Pro-Life News in Brief

By Liz Townsend

Prenatal Diagnoses Lead to More Abortions in Canada

A drop in infant mortality in Canada can be attributed in large part to a huge increase in abortions of unborn babies diagnosed with birth defects, according to a study published in the March 27 edition of the Journal of the American Medical Association.

Dr. Shiliang Liu, an epidemiologist with the Center for Healthy Human Development (a division of Health Canada in Ottawa), led the study. The team found that abortions taking place between the 20th and 21st week of pregnancy, the time when amniocentesis or other prenatal diagnostic tests are performed, rose 578 percent from 1991 to 1998. Overall abortion rates during this time were stable, and even showed slight declines, the CBC reported.

According to Dr. I. D. Rusen of Health Canada, the drop in infant deaths does not mean that fewer babies are conceived with disabilities. "They still were occurring for the most part," he told the CBC, "it's just that the pregnancies were ending once the diagnosis was made."

Parents of children born with disabilities said that they were saddened that so many special children were being killed before they had the chance to live. Bonetta Sanchez, mother of nine-year-old Eduardo, who has Down syndrome, told the CBC, "Raising a child with special needs has the same joys and challenges of the typically developing child."

 

Wisconsin Court Upholds Infant's Right to Live

The 1st District Court of Appeals in Wisconsin dismissed a "wrongful life" lawsuit filed by the parents of a five-year-old boy with multiple disabilities. The court's May 28 decision upheld the right of infants to receive lifesaving care, with the exception of infants in a "persistent vegetative state," UPI reported.

Nancy Montalvo and Brian Vila sued St. Mary's Hospital in Milwaukee in 1999, charging that Wisconsin's informed consent law required doctors to tell them about the risks of disability from performing an emergency Caesarean section to deliver their baby at 24 weeks' gestation. Their son Emanuel weighed less than 1.4 pounds at birth and has several neurological disorders, according to the court.

The appeals court, upholding a lower court decision, ruled that since Wisconsin law would not have allowed Emanuel's parents to order his treatment withheld, the doctors' only option was to treat the baby and save his life.
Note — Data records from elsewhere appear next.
-- ==== Sys2Proof/Machine/Reset.lean ====
section
/-!
DEFINITION. Keys (R146), fuse commands (R381), injection (R387, R388), freeze (R390, R391), resets and boot (R409 to R414).
-/
namespace Sys2Proof.Machine

/-- The device takes writes to a block of BAR0 of the physical function (R436); the four sticky registers are served
apart. -/
def Dev.writable (s : Dev) (blk : Nat) : Bool :=
  !(s.fn 0).d3 &&
    match s.sys.mode with
    | .ready => true
    | .quiesced => true
    | .boot => blk ≤ 4 || blk == 0xE || blk == 0x20
    | _ => false

/-! Keys -/

/-- ADM_KEYCTL.LOCK (R146). -/
def Dev.keyLocked (s : Dev) : Bool := bitAt (s.regN (ADM + 0x800)) 1

def Dev.setKey (s : Dev) (f : KeySlot → KeySlot) : Dev :=
  { s with media := { s.media with keys := listMod s.media.keys (s.regN (ADM + 0x804)) f } }

/-- The 96 bytes of a slot are a point of P-384 (R146). -/
def keyOk (b : Bytes) : Bool := onCurve (leNat (slice b 0 48)) (leNat (slice b 48 48))

/-- Keep the keys and REQUIRE_SIG as they stand for the loads accepted already (R146). -/
def Dev.noteKeys (s : Dev) : Dev :=
  let waits := s.host.accepted.any fun a => opcodeOf a.raw == 0x10
  let h := if waits then s.media.keyHist ++ [(s.host.nextSeq, s.media.keys, bitAt (s.regN (ADM + 0x800)) 0)] else []
  { s with media := { s.media with keyHist := h } }

/-- ADM_KEYCMD.INSTALL (R146). -/
def Dev.keyInstall (s : Dev) : Dev :=
  if s.writable 6 && !s.keyLocked then s.noteKeys.setKey fun k => { k with valid := keyOk k.data } else s

/-- ADM_KEYCMD.ERASE (R146). -/
def Dev.keyErase (s : Dev) : Dev :=
  if s.writable 6 && !s.keyLocked then s.noteKeys.setKey fun _ => KeySlot.reset else s

/-- ADM_KEYCTL.LOCK (R146). -/
def Dev.keyLock (s : Dev) : Dev :=
  if s.writable 6 && !s.keyLocked then s.setRegN (ADM + 0x800) (s.regN (ADM + 0x800) ||| 2) else s

def execInstall (s : State) : Out := .next (s.disarm.onDev Dev.keyInstall)
def execErase (s : State) : Out := .next (s.disarm.onDev Dev.keyErase)
def execAdmKeyctlLock (s : State) : Out := .next (s.disarm.onDev Dev.keyLock)

/-! Fuses -/

/-- FUS_ARM (R381). -/
def State.fuseArm (s : State) (w : Nat) : State :=
  if s.dev.writable 0xE then
    { s with fuses := { s.fuses with armedAt := if w == 0xF05E then some s.dev.sys.time else none } }
  else s

def execFusArm (w : Word) (s : State) : Out := .next (s.fuseArm w.toNat)

/-- The arming is in force and no burn runs (R381). -/
def State.fuseArmed (s : State) : Bool :=
  s.dev.writable 0xE && s.fuses.burning.isNone &&
    match s.fuses.armedAt with
    | some t => decide (s.dev.sys.time ≤ t + 1000 * usTicks)
    | none => false

/-- The lowest empty record (R381). -/
def Fuses.lowestEmpty (f : Fuses) : Option Nat := (List.range 64).find? fun i => listGet f.records i 0 == 0

/-- Begin to burn a value into the lowest empty record; RESULT 3 where none is left (R381). -/
def State.burnValue (s : State) (v : BitVec 64) : State :=
  match s.fuses.lowestEmpty with
  | some i => { s with fuses := { s.fuses with armedAt := none, burning := some (i, v) } }
  | none => { s with fuses := { s.fuses with armedAt := none, result := 3 } }

/-- FUS_CMD naming soft entry 64 + index (R381). -/
def State.burnSoft (s : State) (index : Nat) : State :=
  if s.fuseArmed then s.burnValue (fuseRecord (listGet s.dev.units.soft index 0).toNat) else s

def execBurn (index : Fin 128) (s : State) : Out := .next (s.burnSoft index)

/-- FUS_CMD.REVOKE naming a record (R381). -/
def State.burnRevoke (s : State) (record : Nat) : State :=
  if s.fuseArmed then s.burnValue (fuseRecord (0xF + record * 2 ^ 8)) else s

def execRevoke (record : Fin 64) (s : State) : Out := .next (s.burnRevoke record)

/-- A value that differs from v, otherwise free (R381: the record is left as it reads). -/
def otherValue (x : Nat) (v : BitVec 64) : BitVec 64 := if BitVec.ofNat 64 x = v then v + 1 else BitVec.ofNat 64 x

/-- FUS_BURN_DONE (R381): the read-back is compared. -/
def execFusBurnDone (o : BurnOutcome) (s : State) : Out :=
  match s.fuses.burning with
  | none => .next s
  | some (i, v) =>
    match o with
    | .ok => .next { s with fuses := { s.fuses with records := listSet s.fuses.records i v, burning := none, result := 1 } }
    | .mismatch =>
      let (x, d) := s.dev.draw
      .next { s with
        dev := d.fuseErr
        fuses := { s.fuses with records := listSet s.fuses.records i (otherValue x v), burning := none, result := 2 } }

/-! Injection -/

def Dev.setInj (s : Dev) (f : Inj → Inj) : Dev := { s with sys := { s.sys with inj := f s.sys.inj } }

/-- The unlock sequence ends: the next write must be word 1, and INJ_NONCE takes a new value (R387). -/
def Dev.injEnd (s : Dev) : Dev :=
  let (x, t) := s.draw
  t.setInj fun i => { i with step := 0, nonce := x % 2 ^ 32 }

/-- The sequence completes (R387, R388): UNLOCKED, INJ_USED, INJECT. -/
def Dev.injOpen (s : Dev) : Dev :=
  let t := (s.injEnd).setInj fun i => { i with unlocked := true }
  let u : Dev := { t with inst := { t.inst with injSince := true } }
  (u.suspend 1).sticky 3 10 0

/-- A word is awaited and more than 100 µs have passed since the last (R387). -/
def Dev.injLate (s : Dev) : Bool :=
  decide (s.sys.inj.step > 0) && decide (s.sys.inj.lastAt + 100 * usTicks < s.sys.time)

/-- INJ_UNLOCK (R387). DEDUCED, log entry 51. -/
def Dev.injWord (s : Dev) (w : Nat) : Dev :=
  if !s.writable 0xD then s
  else
    let t := if s.injLate then s.injEnd else s
    let i := t.sys.inj
    if i.step == 0 then
      if w == 0x1F6E0C81 then t.setInj fun i => { i with step := 1, lastAt := t.sys.time } else t
    else if i.step == 1 then
      if w == i.nonce then t.setInj fun i => { i with step := 2, lastAt := t.sys.time } else t.injEnd
    else if w == 2 ^ 32 - 1 - i.nonce then t.injOpen
    else t.injEnd

def execInjUnlock (w : Word) (s : State) : Out := .next (s.disarm.onDev fun d => d.injWord w.toNat)

/-- Registers of the INJ block that are locked (R389). -/
def lkRegs : List Nat := [0x10, 0x14, 0x18, 0x1C, 0x20, 0x24, 0x28, 0x2C, 0x30]

/-- The registers lock again (R388). -/
def Dev.injRelock (s : Dev) : Dev :=
  if s.sys.inj.unlocked then
    let s1 := lkRegs.foldl (fun t o => t.setRegN (INJ + o) 0) s
    let s2 := s1.setInj fun i => { i with unlocked := false }
    let s3 : Dev := { s2 with host := { s2.host with accepted := s2.host.accepted.map fun a => { a with injected := true } } }
    s3.unsuspend 1
  else s

/-- INJ_CTL.LOCK (R388). -/
def Dev.injLock (s : Dev) : Dev := if s.writable 0xD then s.injRelock else s

def execInjLock (s : State) : Out := .next (s.disarm.onDev Dev.injLock)

/-- INJ_UNLOCK_TIMEOUT (R387). -/
def execInjUnlockTimeout (s : State) : Out := .next (s.onDev fun d => if d.clocked && d.injLate then d.injEnd else d)

/-! Freeze -/

/-- DBG_FRZCMD.FREEZE (R390). -/
def Dev.freezeCmd (s : Dev) : Dev := if s.writable 0x20 then s.freeze 1 else s

def execFreeze (s : State) : Out := .next (s.disarm.onDev Dev.freezeCmd)

/-- FRZ_N falls (R390). -/
def execFrzNFall (s : State) : Out :=
  .next (s.onDev fun d =>
    let fell := d.sys.pins.frz
    let d1 := { d with sys := { d.sys with pins := { d.sys.pins with frz := false } } }
    if fell && d.sys.pins.frzArmed && bitAt (d.regN DBG) 1 && d.clocked then d1.freeze 0 else d1)

/-- FRZ_N rises (R390). -/
def execFrzNRise (s : State) : Out :=
  .next (s.onDev fun d => { d with sys := { d.sys with pins := { d.sys.pins with frz := true, frzArmed := true } } })

/-! Resets -/

/-- Registers that a warm reset keeps (R410). -/
def warmKept : List Nat :=
  [ERR, ERR + 0x04, ERR + 0x08, ERR + 0x0C, ERR + 0x10, ERR + 0x14, ERR + 0x18, ERR + 0x1C, ERR + 0x220, ERR + 0x224,
   ERR + 0x228, ERR + 0x22C, ERR + 0x230, ERR + 0x234, ERR + 0x238, ERR + 0x23C, ERR + 0x240, DBG + 0x0C, DBG + 0x10,
   DBG + 0x14]

/-- The device after a reset (R410): a warm one keeps warmKept and soft repair. What is outside the device stays: host memory
and its faults, pins, messages sent, the count of free values drawn. DEDUCED, log entry 32. DESIGN CHOICE, log entry 47. -/
def Dev.afterReset (s : Dev) (cold : Bool) (cause : Nat) (m : Mode) : Dev :=
  { Dev.reset with
    sys := { Sys.reset with mode := m, free := s.sys.free, pins := { s.sys.pins with therm := true },
                            hostFaults := s.sys.hostFaults, hostSlow := s.sys.hostSlow, rstCause := 2 ^ cause }
    regs := if cold then [] else s.regs.filter fun e => warmKept.contains e.1
    hmem := s.hmem
    host := { HostIf.reset with outputs := s.host.outputs }
    units := { Units.reset with soft := if cold then [] else s.units.soft } }

/-- The block after a reset (R409, R410). -/
def State.afterReset (s : State) (cold : Bool) (cause : Nat) (m : Mode) : State :=
  { s with
    dev := s.dev.afterReset cold cause m
    clk := Clocks.reset
    tiles := { tiles := [], mesh := [] }
    fuses := { s.fuses with armedAt := none, burning := none, result := 0 } }

def State.setPins (s : State) (f : Pins → Pins) : State :=
  s.onDev fun d => { d with sys := { d.sys with pins := f d.sys.pins } }

/-- A reset input is asserted (R409, R411). The power-on reset goes on holding the core (R406). DEDUCED, log entry 117. -/
def State.assertPin (s : State) (cause : Nat) (f : Pins → Pins) : State :=
  if s.dev.sys.mode = .powerOn then s.setPins f else (s.afterReset false cause .held).setPins f

/-- PERST_N asserted (R409). -/
def execPerst (s : State) : Out := .next (s.assertPin 2 fun p => { p with perst := false })

/-- A low pulse of DEV_RST_N through its filter (R409); between 100 ns and 1 µs a free value decides. -/
def execDevRst (ns : Nat) (s : State) : Out :=
  if ns < 100 then .next s
  else if ns ≥ 1000 then .next (s.assertPin 3 fun p => { p with devRst := false })
  else
    let (x, d) := s.dev.draw
    let t := { s with dev := d }
    if x % 2 == 1 then .next (t.assertPin 3 fun p => { p with devRst := false }) else .next t

/-- COLD_POWER (R409): VDD_STBY rises; the power-on reset holds the core (R406). -/
def execColdPower (s : State) : Out := .next (s.afterReset true 0 .powerOn)

/-- 0x5A02 to PWR_RSTCMD (R409). -/
def State.coldCmd (s : State) : State := if s.dev.writable 2 then s.afterReset true 1 .waitRef else s

/-- 0x5A01 to PWR_RSTCMD (R409). -/
def State.warmCmd (s : State) : State := if s.dev.writable 2 then s.afterReset false 4 .waitRef else s

def execColdCmd (s : State) : Out := .next s.disarm.coldCmd
def execWarmCmd (s : State) : Out := .next s.disarm.warmCmd

/-- The core leaves reset (R411, R412): FRZ_N held low through the release must rise first (R390). -/
def State.leaveReset (s : State) : State :=
  (s.onDev fun d => d.setMode .waitRef).setPins fun p => { p with frzArmed := p.frz }

/-- RESET_RELEASE (R411): the last reset input rises. -/
def execResetRelease (s : State) : Out :=
  let t := s.setPins fun p => { p with perst := true, devRst := true }
  if s.dev.sys.mode = .held then .next t.leaveReset else .next t

/-- POWER_ON_RESET_RELEASE (R406). -/
def execPowerOnResetRelease (s : State) : Out :=
  if s.dev.sys.mode = .powerOn then
    if s.dev.sys.pins.perst && s.dev.sys.pins.devRst then .next s.leaveReset
    else .next (s.onDev fun d => d.setMode .held)
  else .next s

/-! Boot -/

/-- The boot stops with a REASON (R412). -/
def Dev.bootFail (s : Dev) (reason : Nat) : Dev :=
  let t := { s with sys := { s.sys with bootState := 6, bootReason := reason } }
  if reason ≥ 6 then t.failStop else t

/-- ROOT_PLL_LOCK (R402, R412 steps 1 to 4): a reference within ±1,300 ppm. -/
def execRootPllLock (ppm : Int) (hbmOk : Bool) (s : State) : Out :=
  if s.dev.sys.mode = .waitRef && decide (ppm.natAbs ≤ 1300) then
    let t : State :=
      { s with
        clk := { s.clk with locked := true, refPpm := ppm, standby := s.fuses.pllStandby s.dev.units.soft }
        dev := ((s.dev.setMode .boot).buildRepair s.fuses).settlePlaces }
    .next (t.onDev fun d =>
      if hbmOk then { d with units := { d.units with hbmUp := [true, true] } } else d.bootFail 6)
  else .next s

/-- The checks of R413 on an image: the REASON of R414, 0 for none. DEDUCED, log entry 48. -/
def imageReason (f : Fuses) (len : Nat) (b : Bytes) : Nat :=
  let key := slice b 24 96
  let digest := sha384 key
  let qx := leNat (slice b 24 48)
  let qy := leNat (slice b 72 48)
  let r := leNat (slice b 160 48)
  let w := leNat (slice b 208 48)
  if !(b.take 4 == [0x48, 0x46, 0x57, 0x31] && len == 256 + u32At b 12 && zeroAt b 10 2 && zeroAt b 120 40) then 1
  else if !((List.range 4).any fun k => listGet f.keys k [] == digest && !bitAt f.revoked k) then 3
  else if !ecdsaOk qx qy r w (b.take 160 ++ b.drop 256) then 4
  else if u16At b 8 < f.svnMin then 5
  else 0

/-- The bytes of a chain frame (R338). -/
def chainFrame (dst src typ : Nat) (payload : Bytes) : Bytes :=
  let h := [BitVec.ofNat 8 dst, BitVec.ofNat 8 src, BitVec.ofNat 8 typ, BitVec.ofNat 8 payload.length] ++ payload
  h ++ leBytes 4 (crc32c h)

/-- A frame of the device's own (R339). -/
def Dev.sendFrame (s : Dev) (dst typ : Nat) (payload : Bytes) : Dev :=
  s.output (.chainFrame (chainFrame dst s.chain.addr typ payload))

/-- The device becomes ready (R340, R412 step 7): READY, and a JOIN where it has no address. DEDUCED, log entry 36. -/
def Dev.becomeReady (s : Dev) (serial version : Nat) : Dev :=
  let (x, t) := s.draw
  let t1 := ((t.setMode .ready).setRegN (PWR + 0x114) version).setRegN (GLB + 0x10) version
  let t2 := { t1 with sys := { t1.sys with bootState := 5, bootReason := 0 }
                      pair := { t1.pair with mplCap := x % 2 ^ 32 }
                      chain := { t1.chain with statusDue := true } }
  if t2.chain.addr == 0 then t2.sendFrame 0 0x03 (leBytes 8 serial) else t2

/-- PWR_BOOTCMD.START (R412, R413): fetch, verify, start, test, READY. DESIGN CHOICE, log entry 35. -/
def State.startBoot (s : State) (tests : BootTests) : State :=
  let d := s.dev
  if d.sys.mode = .boot && d.writable 2 && (d.sys.bootState == 0 || d.sys.bootState == 6) then
    let len := d.regN (PWR + 0x108)
    if len < 256 || len > 2 ^ 24 then s.onDev fun d => d.bootFail 1
    else
      match d.hostRead (d.reg64 (PWR + 0x100) (PWR + 0x104)) len with
      | none => s.onDev fun d => d.bootFail 2
      | some b =>
        let reason := imageReason s.fuses len b
        if reason != 0 then s.onDev fun d => d.bootFail reason
        else
          s.onDev fun d =>
            let d1 := d.bootTests tests
            if tests.noSpare then d1.bootFail 7 else d1.becomeReady s.fuses.serial (u32At b 4)
  else s

def execStart (tests : BootTests) (s : State) : Out := .next (s.disarm.startBoot tests)

/-- WATCHDOG_EXPIRY (R371). -/
def execWatchdogExpiry (s : State) : Out := .next (s.onDev fun d => if d.clocked then d.sticky 3 9 0 else d)

/-- SPINE_UE (R371). -/
def execSpineUe (s : State) : Out := .next (s.onDev fun d => if d.clocked then d.sticky 1 7 0 else d)

/-- HBM_LANE_REPAIR (R374, R382). -/
def execHbmLaneRepair (stack : Fin 2) (channel : Fin 8) (lane : Fin 4096) (s : State) : Out :=
  .next (s.onDev fun d => if d.clocked then (d.repairHbmLane stack channel lane).count (ev 10 5) 1 else d)

/-- VF_ENABLE (R310). -/
def execVfEnable (n : Fin 64) (s : State) : Out :=
  .next (s.onDev fun d => if d.clocked && d.host.vfs == 0 then { d with host := { d.host with vfs := n } } else d)

end Sys2Proof.Machine
end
Even if they had told Montalvo and Vila all the possible outcomes of the premature delivery, the doctors would still have given Emanuel the same treatment. "Failure to treat was tantamount to a death sentence," the appeals court wrote.

The court asserted that Wisconsin law usually considers life to be "in the best interests of a patient," and described the nightmare legal ramifications if Montalvo and Vila's lawsuit were upheld.

"If the parents' claim is allowed to proceed, courts will be required to decide which potential imperfections or disabilities are, as characterized in appellant's brief, 'worse than death,'" the court wrote.